_THE PROBLEM_.
Below is a listing; repeat exactly the lines from the one containing "let hit := x.hits eng stop errs" to the one containing "if opClass w", both included.

_RECORD EXTRACTS_.

-- ==== Sys2Proof/Machine/Engine.lean ====
section
/-! DEFINITION. Engine and sequencer steps of a core, with what its scratchpad's code finds (05 R123 to R125, 04 R121, 07 R185, R193). -/

namespace Sys2Proof.Machine

/-! ## Scratchpad errors (07 R193) -/

/-- Errors of an operand that lie in granules of given ranges. -/
def errorsOn (errs : List (Nat × Flips)) (rs : Ranges) : List (Nat × Flips) := errs.filter (fun x => rs.has x.1)

/-- A granule is read with an error: one that is not correctable sets its poison bit; where the code misses the error its bytes are free (log 144). -/
def Core.strikeOne (c : Core) (free : Nat) (x : Nat × Flips) : Core :=
  match secded 8 x.2 with
  | .uncorrectable => { c with spPoison := sset c.spPoison x.1 1 }
  | .missed => { c with sp := ssetAll c.sp (64 * x.1) ((Found.missed.deliver free x.1 []).1) }
  | _ => c

/-- Granules are read with their errors. -/
def Core.strike (c : Core) (free : Nat) (hit : List (Nat × Flips)) : Core := hit.foldl (fun c x => c.strikeOne free x) c

/-- Corrected errors are counted on the core's die; an error that is not correctable makes its physical core a suspect (11 R325). -/
def State.foundErrors (s : State) (k l : Nat) (c : Ctx) (hit : List (Nat × Flips)) : State :=
  match hit, s.coreAt c l with
  | [], _ => s
  | _, none => s
  | _, some (die, p) =>
    let n := (hit.filter (fun x => secded 8 x.2 == .corrected)).length
    let s := ({ s with mem := { s.mem with spCe := updAt s.mem.spCe die (fun x => satAdd 32 x n) } } : State).spend
    if hit.any (fun x => secded 8 x.2 == .uncorrectable) then
      s.report (coreKey die p) 0x0B { rank := c.desc.rank, job := c.desc.job, ctx := some k }
    else s

/-! ## Engine steps (05 R123 to R125) -/

/-- Does the head of the matrix array's queue stand between two blocks (04 R121)? -/
def Core.midBlock (x : Core) (eng : Nat) : Bool := eng == engMatrix && x.atBlock.isSome

/-- The head of an engine's queue executes, if it is the instruction of the row (class and op), has not executed yet, and its token wait is satisfied.
Its wait is taken in the same step; its completion and signal are a step of their own. An mx.mm that stops between blocks has not executed yet, and
waits for no token when it resumes. -/
def Core.engineStep (x : Core) (eng cls op : Nat) (f : QEntry → Core → CRes) : Option (Nat × CRes) :=
  match x.queue eng with
  | [] => none
  | e :: rest =>
    if opClass e.word = cls ∧ opCode e.word = op ∧ e.executed = false ∧ (x.midBlock eng || x.tokenReady e.word) = true ∧ x.seq.stopped = false
        ∧ x.folded = false then
      some (e.idx, match f e (if x.midBlock eng then x else x.takeToken e.word) with
        | .ok y => .ok (y.setQueue eng ({ e with executed := !y.midBlock eng } :: rest))
        | r => r)
    else none

/-- The errors of the operand in granules that the head of an engine's queue reads. -/
def Core.hits (x : Core) (eng : Nat) (stop : Option Nat) : List (Nat × Flips) → List (Nat × Flips)
  | [] => []
  | errs => match x.queue eng with
    | [] => []
    | e :: _ => errorsOn errs (instrReads stop e x)

/-- An instruction of a twin context that has just executed keeps the digest of its output until the shadow's has matched (11 R320). -/
def Core.noteTwin (z : Core) (eng : Nat) (before : Core) : Core :=
  match z.queue eng with
  | [] => z
  | e :: rest => match comparedWrites e before with
    | [] => z
    | rs => if e.executed then z.setQueue eng ({ e with twin := some (z.twinDigest rs) } :: rest) else z

def CRes.noteTwin (r : CRes) (twin : Bool) (eng : Nat) (before : Core) : CRes :=
  match r, twin with
  | .ok z, true => .ok (z.noteTwin eng before)
  | r, _ => r

/-- Is the output of the last instruction that executed held, for the shadow's digest has not matched? -/
def Core.awaits (x : Core) (eng : Nat) : Option W64 := match x.queue eng with | [] => none | e :: _ => if e.executed then e.twin else none

/-- A step of an engine of a core, in no calm (07 R185): what most rows of chapters 04 to 07 do. `use` is the poison use of 14 R386; `errs` is what the
scratchpad's code meets, by granule; `after` is what the instruction does outside its core, from the state, the core before and the context after. -/
def engineRowWith (eng cls op use : Nat) (stop : Option Nat) (errs : List (Nat × Flips)) (f : State → Ctx → Env → QEntry → Core → CRes)
    (after : State → Nat → Nat → Core → Ctx → State) (k l : Nat) (s : State) : Out :=
  withCore k l s (fun c x =>
    if c.live && !s.net.calm then
      let hit := x.hits eng stop errs
      let y := x.strike s.freeCount hit
      match y.engineStep eng cls op (f s c (s.env c l x)) with
      | none => s
      | some (idx, r) =>
        let c' := c.absorb s.st.now l eng idx use (r.noteTwin c.desc.twin eng y)
        match r with
        | .ok _ => if c.stopping then s else after (s.foundErrors k l c hit) k l y c'
        | .poison _ => (s.foundErrors k l c hit).putCtx k c'
        | _ => s.putCtx k c'
    else s)

/-- An engine step that does nothing outside its core. -/
def engineRow (eng cls op use : Nat) (errs : List (Nat × Flips)) (f : State → Ctx → Env → QEntry → Core → CRes) (k l : Nat) (s : State) : Out :=
  engineRowWith eng cls op use none errs f (fun s k _ _ c => s.putCtx k c) k l s

/-! ## Sequencer steps -/

/-- The sequencer's next instruction word. -/
def Env.wordAt (v : Env) (x : Core) : Option W64 := v.image[x.seq.pos]?

/-- A sequencer-class instruction of the row runs at the sequencer's position, if its token wait is satisfied: its wait is taken, its effect and
its signal follow in the same step, with one sequencer active beat (05 R123, R136). -/
def Core.seqStep (x : Core) (v : Env) (cls op : Nat) (f : W64 → Core → CRes) : Option CRes :=
  match v.wordAt x with
  | none => none
  | some w =>
    if opClass w = cls ∧ opCode w = op ∧ x.tokenReady w = true ∧ x.seq.stopped = false ∧ x.seq.ended = false ∧ x.folded = false then
      some (match f w ((x.takeToken w).addBeats 0 1) with
        | .ok y => (match y.signal w with | none => .fault 0x01 | some z => .ok z)
        | r => r)
    else none

/-- The context after a sequencer-class row, in no calm (07 R185). -/
def seqRowWith (cls op : Nat) (f : State → Ctx → Env → W64 → Core → CRes) (after : State → Nat → Nat → Core → Ctx → State) (k l : Nat) (s : State) : Out :=
  withCore k l s (fun c x =>
    if c.live && !s.net.calm then
      let v := s.env c l x
      match x.seqStep v cls op (f s c v) with
      | none => s
      | some r =>
        let c' := c.absorb s.st.now l 0 x.seq.pos 0x03 r
        match r with
        | .ok _ => if c.stopping then s else after s k l x c'
        | _ => s.putCtx k c'
    else s)

def seqRow (cls op : Nat) (f : State → Ctx → Env → W64 → Core → CRes) (k l : Nat) (s : State) : Out :=
  seqRowWith cls op f (fun s k _ _ c => s.putCtx k c) k l s

end Sys2Proof.Machine
end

_ANSWER FOR THE TASK_.
      let hit := x.hits eng stop errs
      let y := x.strike s.freeCount hit
      match y.engineStep eng cls op (f s c (s.env c l x)) with
      | none => s
      | some (idx, r) =>
        let c' := c.absorb s.st.now l eng idx use (r.noteTwin c.desc.twin eng y)
        match r with
        | .ok _ => if c.stopping then s else after (s.foundErrors k l c hit) k l y c'
        | .poison _ => (s.foundErrors k l c hit).putCtx k c'
        | _ => s.putCtx k c'
    else s)

/-- An engine step that does nothing outside its core. -/
def engineRow (eng cls op use : Nat) (errs : List (Nat × Flips)) (f : State → Ctx → Env → QEntry → Core → CRes) (k l : Nat) (s : State) : Out :=
  engineRowWith eng cls op use none errs f (fun s k _ _ c => s.putCtx k c) k l s

/-! ## Sequencer steps -/

/-- The sequencer's next instruction word. -/
def Env.wordAt (v : Env) (x : Core) : Option W64 := v.image[x.seq.pos]?

/-- A sequencer-class instruction of the row runs at the sequencer's position, if its token wait is satisfied: its wait is taken, its effect and
its signal follow in the same step, with one sequencer active beat (05 R123, R136). -/
def Core.seqStep (x : Core) (v : Env) (cls op : Nat) (f : W64 → Core → CRes) : Option CRes :=
  match v.wordAt x with
  | none => none
  | some w =>
    if opClass w = cls ∧ opCode w = op ∧ x.tokenReady w = true ∧ x.seq.stopped = false ∧ x.seq.ended = false ∧ x.folded = false then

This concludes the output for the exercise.